= Task inputs =
-- ==== Sys2Proof/Machine/Vector.lean ====
section
/-!
DEFINITION. Classes 001 and 010: operand rows and latches, grants and tails, and every vector operation (R200, R208 to R210,
R324 to R348).
-/

namespace Sys2Proof.Machine

/-! ### Rows, lanes and tails -/

/-- SH3 as a vector operation meets it (R208): no grant, or rows and requested lanes; otherwise the shape fault. -/
def sh3Form (s : State) : Except Trap (Option (Nat × Nat)) :=
  let v := tabGet 0#64 s.sq.sh 3
  if shG v && shVec v then .ok (some (shGM v, shQM v))
  else if shG v then .error (trapOf s 0x06 0x02 3#64 v 0#64)
  else if shVec v || shQM v != 0 || shQN v != 0 then .error (trapOf s 0x06 0x01 3#64 v 0#64)
  else .ok none

/-- Rows of a row-wise operation and its requested lanes, as its reads are planned (R210, R327). -/
def vecRows (s : State) : Nat :=
  let v := tabGet 0#64 s.sq.sh 3
  if shG v && shVec v then shGM v / lanesOf s else 1

def vecLimit (s : State) : Nat :=
  let v := tabGet 0#64 s.sq.sh 3
  if shG v && shVec v then shQM v else lanesOf s

/-- Whether lane `l` of row `j` is a tail lane (R209). -/
def isTail (s : State) (j l : Nat) : Bool := decide (vecLimit s ≤ j * lanesOf s + l)

/-- A row with its tail lanes read as zero (R209). -/
def tailed (s : State) (j : Nat) (r : Row) : Row := r.zipIdx.map (fun e => if isTail s j e.2 then 0#32 else e.1)

/-- Where an operand position takes its rows from. -/
inductive Src where
  /-- Nothing is read. -/
  | none
  /-- Window rows v(n), v(n + 1), … -/
  | win (n : Nat)
  /-- The latch (R200). -/
  | hold
  /-- Group rows from `x` up, modulo 2,304 (R346). -/
  | abs (x : Nat)
  deriving DecidableEq, Repr

def srcOf (v : VOp) : Src := if v.hold then .hold else .win v.n.toNat

/-- The group row an operand reads from a bank in read cycle `j` (R326). -/
def srcRow (s : State) (j : Nat) : Src → Option Nat
  | .win n => some (winRow s (n + j))
  | .abs x => some ((x + j) % rowCount)
  | _ => none

/-- The operand row of read cycle `j`, from its bank or its latch, with tails as zero. -/
def srcLanes (s : State) (latch j : Nat) (x : Src) : Row :=
  tailed s j (match srcRow s j x with
    | some r => readRow s.tk.g s.sq.lrs r
    | none => if x = .hold then tabGet [] s.sq.lat latch else [])

/-- Loads the latches of positions A and B with the rows read last (R200, R326). -/
def loadLatch (s : State) (latch n : Nat) (x : Src) : State :=
  match x with
  | .win _ => match srcRow s (n - 1) x with
    | some r => { s with sq := { s.sq with lat := tabSet [] s.sq.lat latch (readRow s.tk.g s.sq.lrs r) } }
    | none => s
  | _ => s

/-- What one lane of a result row writes: its value, the bytes written and the flags. -/
structure LaneRes where
  v  : BitVec 32
  en : BitVec 4
  fl : BitVec 5
  deriving DecidableEq, Repr

def lane (v : BitVec 32) (fl : BitVec 5) : LaneRes := ⟨v, 15#4, fl⟩

/-- Bytes of lane `l` of group row `x`. -/
def laneBytes (g x l : Nat) (r : LaneRes) : List (Nat × Byte) :=
  (List.range 4).filterMap (fun b =>
    if r.en.getLsbD b then some (rowByte g x (4 * l + b), r.v.extractLsb' (8 * b) 8) else none)

/-- Active lanes of row `j` (R325). -/
def activeLanes (s : State) (mask : BitVec 128) (j : Nat) : List Nat :=
  (List.range (lanesOf s)).filter (fun l => mask.getLsbD l && !isTail s j l)

/-- The landing of a result row (R328): only active lanes; a row without any lands nothing. -/
def landRow (s : State) (t : Nat) (x : Nat) (rs : List (Nat × LaneRes)) : State :=
  if rs.isEmpty then s
  else landAt s t (.row x (allCols s.tk.g) (rs.flatMap (fun e => laneBytes s.tk.g x e.1 e.2))
    (rs.foldl (fun f e => f ||| e.2.fl) 0#5))

/-- The last cycle of read cycle `j` (R327). -/
def cycOf (s : State) (j : Nat) : Nat := s.ix.cyc.getD j s.ix.cl

/-- The checks of reading and landing rows (R184, R200, R216). -/
def rowsCheck (s : State) (n : Nat) (srcs : List (Nat × Src)) (dst : List Nat) : Except Trap Unit := do
  for e in srcs do
    if e.2 = .hold ∧ (tabFind s.sq.lat e.1).isNone then
      throw (timing s 0x03 8 e.1 (seqCol s) never (w64 e.1))
    for j in List.range n do
      match srcRow s j e.2 with
      | some x => lrsCheck s x 0
      | none => pure ()
  for x in dst do
    if !ownsRow s.sq x then throw (timing s 0x02 6 (x % 6) (seqCol s) never (w64 x))

/-- Latches loaded by an operation whose A and B fields are `a` and `b`. -/
def latched (vb : Bool) (n : Nat) (a b : Src) (s : State) : State :=
  loadLatch (loadLatch s (latchNo vb false) n a) (latchNo vb true) n b

/-- The frame every vector operation shares (R274, R326): latches load whatever the mask; with its predicate off it does nothing
else; otherwise the checks run and its effect follows. -/
def vecFrame (on : Bool) (vb : Bool) (n : Nat) (a b : Src) (s : State) (chk : Except Trap Unit) (eff : State → State) :
    Host.Outcome State Fault Refusal :=
  let t := latched vb n a b s
  if !on then .next (charge 5 1 t)
  else finish s (do
    chk
    .ok (eff t))

/-- What a row-wise operation on the rows of `s` adds to `t` (R155, R327, R328): its charges, and the landing of each result row. -/
def vecEffect (vb fp : Bool) (lat : Nat) (mask : BitVec 128) (dst : Nat) (a b d : Src)
    (f : Nat → Row → Row → Row → Nat → LaneRes) (s t : State) : State :=
  let rows := List.range (vecRows s)
  charge (if fp then 3 else 4) (rows.foldl (fun k j => k + (activeLanes s mask j).length) 0)
    (charge 1 (rows.foldl (fun k j => k + ([a, b, d].filterMap (srcRow s j)).length) 0)
      (rows.foldl (fun t j =>
        let ra := srcLanes s (latchNo vb false) j a
        let rb := srcLanes s (latchNo vb true) j b
        let rd := srcLanes s 4 j d
        landRow t (cycOf s j + lat - 1) (winRow s (dst + j))
          ((activeLanes s mask j).map (fun l => (l, f j ra rb rd l)))) t))

/-- The row-wise operation: one result row per read cycle (R327).  `f j a b d l` is what lane `l` of row `j` writes. -/
def vecOp (vb fp : Bool) (lat : Nat) (mask : BitVec 128) (on : Bool) (resv : Except Trap Unit) (dst : Nat) (a b d : Src)
    (f : Nat → Row → Row → Row → Nat → LaneRes) (s : State) : Host.Outcome State Fault Refusal :=
  let n := vecRows s
  let rows := List.range n
  vecFrame on vb n a b s
    (do
      resv
      let _ ← sh3Form s
      rowsCheck s n [(latchNo vb false, a), (latchNo vb true, b), (4, d)] (rows.map (fun j => winRow s (dst + j))))
    (vecEffect vb fp lat mask dst a b d f s)

/-- A lane of a row. -/
def at' (r : Row) (l : Nat) : BitVec 32 := r.getD l 0#32

/-! ### Elements -/

/-- The reserved PREC values (R230, R325). -/
def vftOk (s : State) : Except Trap Unit := if pVft s.sq.prec = 3 then .error (illegal s 0x0F) else .ok ()
def viwOk (s : State) : Except Trap Unit := if pViw s.sq.prec = 3 then .error (illegal s 0x0F) else .ok ()

def vft (s : State) : Fmt := match pVft s.sq.prec with
  | 0 => fp32
  | 1 => bf16
  | _ => f16

def viw (s : State) : Nat := match pViw s.sq.prec with
  | 0 => 32
  | 1 => 16
  | _ => 8

/-- Element `e` of width `w` of a lane (R239). -/
def elem (w : Nat) (v : BitVec 32) (e : Nat) : Nat := v.toNat / 2 ^ (w * e) % 2 ^ w

/-- A lane from its elements. -/
def ofElems (w : Nat) (xs : List Nat) : BitVec 32 :=
  BitVec.ofNat 32 (xs.zipIdx.foldl (fun a e => a + e.1 % 2 ^ w * 2 ^ (w * e.2)) 0)

/-- An element-wise FP function on a lane (R239, R240). -/
def fpLane (f : Fmt) (op : Nat → Nat → Nat → Nat × BitVec 5) (a b d : BitVec 32) : LaneRes :=
  let rs := (List.range (32 / f.width)).map (fun e => op (elem f.width a e) (elem f.width b e) (elem f.width d e))
  lane (ofElems f.width (rs.map Prod.fst)) (rs.foldl (fun x r => x ||| r.2) 0#5)

/-- FP operations with operands A and B (and D when fused). -/
def fpOp (vb : Bool) (lat : Nat) (fused : Bool) (op : Fmt → BitVec 2 → Nat → Nat → Nat → Nat × BitVec 5) (g : Guard)
    (d : BitVec 8) (a b : VOp) (s : State) : Host.Outcome State Fault Refusal :=
  vecOp vb true lat (laneMask g s) (laneMask g s != 0#128) (vftOk s) d.toNat (srcOf a) (srcOf b)
    (if fused then .win d.toNat else .none)
    (fun _ x y z l => fpLane (vft s) (op (vft s) (pRm s.sq.prec)) (at' x l) (at' y l) (at' z l)) s

/-- FP operations with operand A alone. -/
def fpUn (vb : Bool) (lat : Nat) (op : Fmt → BitVec 2 → Nat → Nat × BitVec 5) (g : Guard) (d : BitVec 8) (a : VOp) (s : State) :
    Host.Outcome State Fault Refusal :=
  vecOp vb true lat (laneMask g s) (laneMask g s != 0#128) (vftOk s) d.toNat (srcOf a) .none .none
    (fun _ x _ _ l => fpLane (vft s) (fun p _ _ => op (vft s) (pRm s.sq.prec) p) (at' x l) 0#32 0#32) s

/-- An operation from its exact result (R240). -/
def byX (x : Fmt → BitVec 2 → FV → FV → FV → XR) (f : Fmt) (rm : BitVec 2) (a b d : Nat) : Nat × BitVec 5 :=
  encodeX f rm (x f rm (decodeF f a) (decodeF f b) (decodeF f d))

def addEl := byX (fun _ rm a b _ => addX rm a b)
def subEl := byX (fun _ rm a b _ => addX rm a (negF b))
def mulEl := byX (fun _ _ a b _ => mulX a b)
def fmaEl := byX (fun _ rm a b d => fmaX rm a b d)
def fmsEl := byX (fun _ rm a b d => fmaX rm a b (negF d))
def fnmaEl := byX (fun _ rm a b d => fmaX rm (negF a) b d)
def divEl := byX (fun f _ a b _ => divX f a b)

/-- VMIN and VMAX (R331). -/
def minmaxEl (max : Bool) (f : Fmt) (_ : BitVec 2) (a b _ : Nat) : Nat × BitVec 5 :=
  let x := decodeF f a
  let y := decodeF f b
  if isNan x || isNan y then (f.canon, snanFlag [x, y])
  else (if (if max then beforeF x y else beforeF y x) then b else a, 0#5)

/-- VABS and VNEG (R331). -/
def signEl (neg : Bool) (f : Fmt) (_ : BitVec 2) (a : Nat) : Nat × BitVec 5 :=
  let x := decodeF f a
  if isNan x then (f.canon, snanFlag [x])
  else (a % 2 ^ (f.width - 1) + (if neg && a / 2 ^ (f.width - 1) % 2 == 0 then 2 ^ (f.width - 1) else 0), 0#5)

def execVaddVa (g : Guard) (d : BitVec 8) (a b : VOp) (s : State) := fpOp false 4 false addEl g d a b s
def execVaddVb (g : Guard) (d : BitVec 8) (a b : VOp) (s : State) := fpOp true 4 false addEl g d a b s
def execVsubVa (g : Guard) (d : BitVec 8) (a b : VOp) (s : State) := fpOp false 4 false subEl g d a b s
def execVsubVb (g : Guard) (d : BitVec 8) (a b : VOp) (s : State) := fpOp true 4 false subEl g d a b s
def execVmulVa (g : Guard) (d : BitVec 8) (a b : VOp) (s : State) := fpOp false 4 false mulEl g d a b s
def execVmulVb (g : Guard) (d : BitVec 8) (a b : VOp) (s : State) := fpOp true 4 false mulEl g d a b s
def execVfmaVa (g : Guard) (d : BitVec 8) (a b : VOp) (s : State) := fpOp false 4 true fmaEl g d a b s
def execVfmaVb (g : Guard) (d : BitVec 8) (a b : VOp) (s : State) := fpOp true 4 true fmaEl g d a b s
def execVfmsVa (g : Guard) (d : BitVec 8) (a b : VOp) (s : State) := fpOp false 4 true fmsEl g d a b s
def execVfmsVb (g : Guard) (d : BitVec 8) (a b : VOp) (s : State) := fpOp true 4 true fmsEl g d a b s
def execVfnmaVa (g : Guard) (d : BitVec 8) (a b : VOp) (s : State) := fpOp false 4 true fnmaEl g d a b s
def execVfnmaVb (g : Guard) (d : BitVec 8) (a b : VOp) (s : State) := fpOp true 4 true fnmaEl g d a b s
def execVminVa (g : Guard) (d : BitVec 8) (a b : VOp) (s : State) := fpOp false 4 false (minmaxEl false) g d a b s
def execVminVb (g : Guard) (d : BitVec 8) (a b : VOp) (s : State) := fpOp true 4 false (minmaxEl false) g d a b s
def execVmaxVa (g : Guard) (d : BitVec 8) (a b : VOp) (s : State) := fpOp false 4 false (minmaxEl true) g d a b s
def execVmaxVb (g : Guard) (d : BitVec 8) (a b : VOp) (s : State) := fpOp true 4 false (minmaxEl true) g d a b s
def execVabsVa (g : Guard) (d : BitVec 8) (a : VOp) (s : State) := fpUn false 4 (signEl false) g d a s
def execVabsVb (g : Guard) (d : BitVec 8) (a : VOp) (s : State) := fpUn true 4 (signEl false) g d a s
def execVnegVa (g : Guard) (d : BitVec 8) (a : VOp) (s : State) := fpUn false 4 (signEl true) g d a s
def execVnegVb (g : Guard) (d : BitVec 8) (a : VOp) (s : State) := fpUn true 4 (signEl true) g d a s
def execVrcpeVa (g : Guard) (d : BitVec 8) (a : VOp) (s : State) := fpUn false 3 (fun f _ x => rcpe f (decodeF f x)) g d a s
def execVrcpeVb (g : Guard) (d : BitVec 8) (a : VOp) (s : State) := fpUn true 3 (fun f _ x => rcpe f (decodeF f x)) g d a s
def execVrsqeVa (g : Guard) (d : BitVec 8) (a : VOp) (s : State) := fpUn false 3 (fun f _ x => rsqe f (decodeF f x)) g d a s
def execVrsqeVb (g : Guard) (d : BitVec 8) (a : VOp) (s : State) := fpUn true 3 (fun f _ x => rsqe f (decodeF f x)) g d a s
def execVdiv (g : Guard) (d : BitVec 8) (a b : VOp) (s : State) := fpOp false 14 false divEl g d a b s
def execVsqrt (g : Guard) (d : BitVec 8) (a : VOp) (s : State) :=
  fpUn false 14 (fun f rm x => encodeX f rm (sqrtX f (decodeF f x))) g d a s
def execVexp2 (g : Guard) (d : BitVec 8) (a : VOp) (s : State) :=
  fpUn false 10 (fun f rm x => encodeX f rm (exp2X f (decodeF f x))) g d a s
def execVlog2 (g : Guard) (d : BitVec 8) (a : VOp) (s : State) :=
  fpUn false 10 (fun f rm x => encodeX f rm (log2X f (decodeF f x))) g d a s

/-! ### Integer arithmetic and logic (R335, R336) -/

/-- An element-wise integer function on a lane. -/
def intLane (w : Nat) (op : Nat → Nat → Nat → Nat → Nat) (a b d : BitVec 32) : LaneRes :=
  lane (ofElems w ((List.range (32 / w)).map (fun e => op w (elem w a e) (elem w b e) (elem w d e)))) 0#5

= Problem =
Please output the lines of the listing above that fall in the stretch from the one with "def fnmaEl := byX" through the one with "if isNan x ||", exactly and only those.

= Answer to this exercise =
def fnmaEl := byX (fun _ rm a b d => fmaX rm (negF a) b d)
def divEl := byX (fun f _ a b _ => divX f a b)

/-- VMIN and VMAX (R331). -/
def minmaxEl (max : Bool) (f : Fmt) (_ : BitVec 2) (a b _ : Nat) : Nat × BitVec 5 :=
  let x := decodeF f a
  let y := decodeF f b
  if isNan x || isNan y then (f.canon, snanFlag [x, y])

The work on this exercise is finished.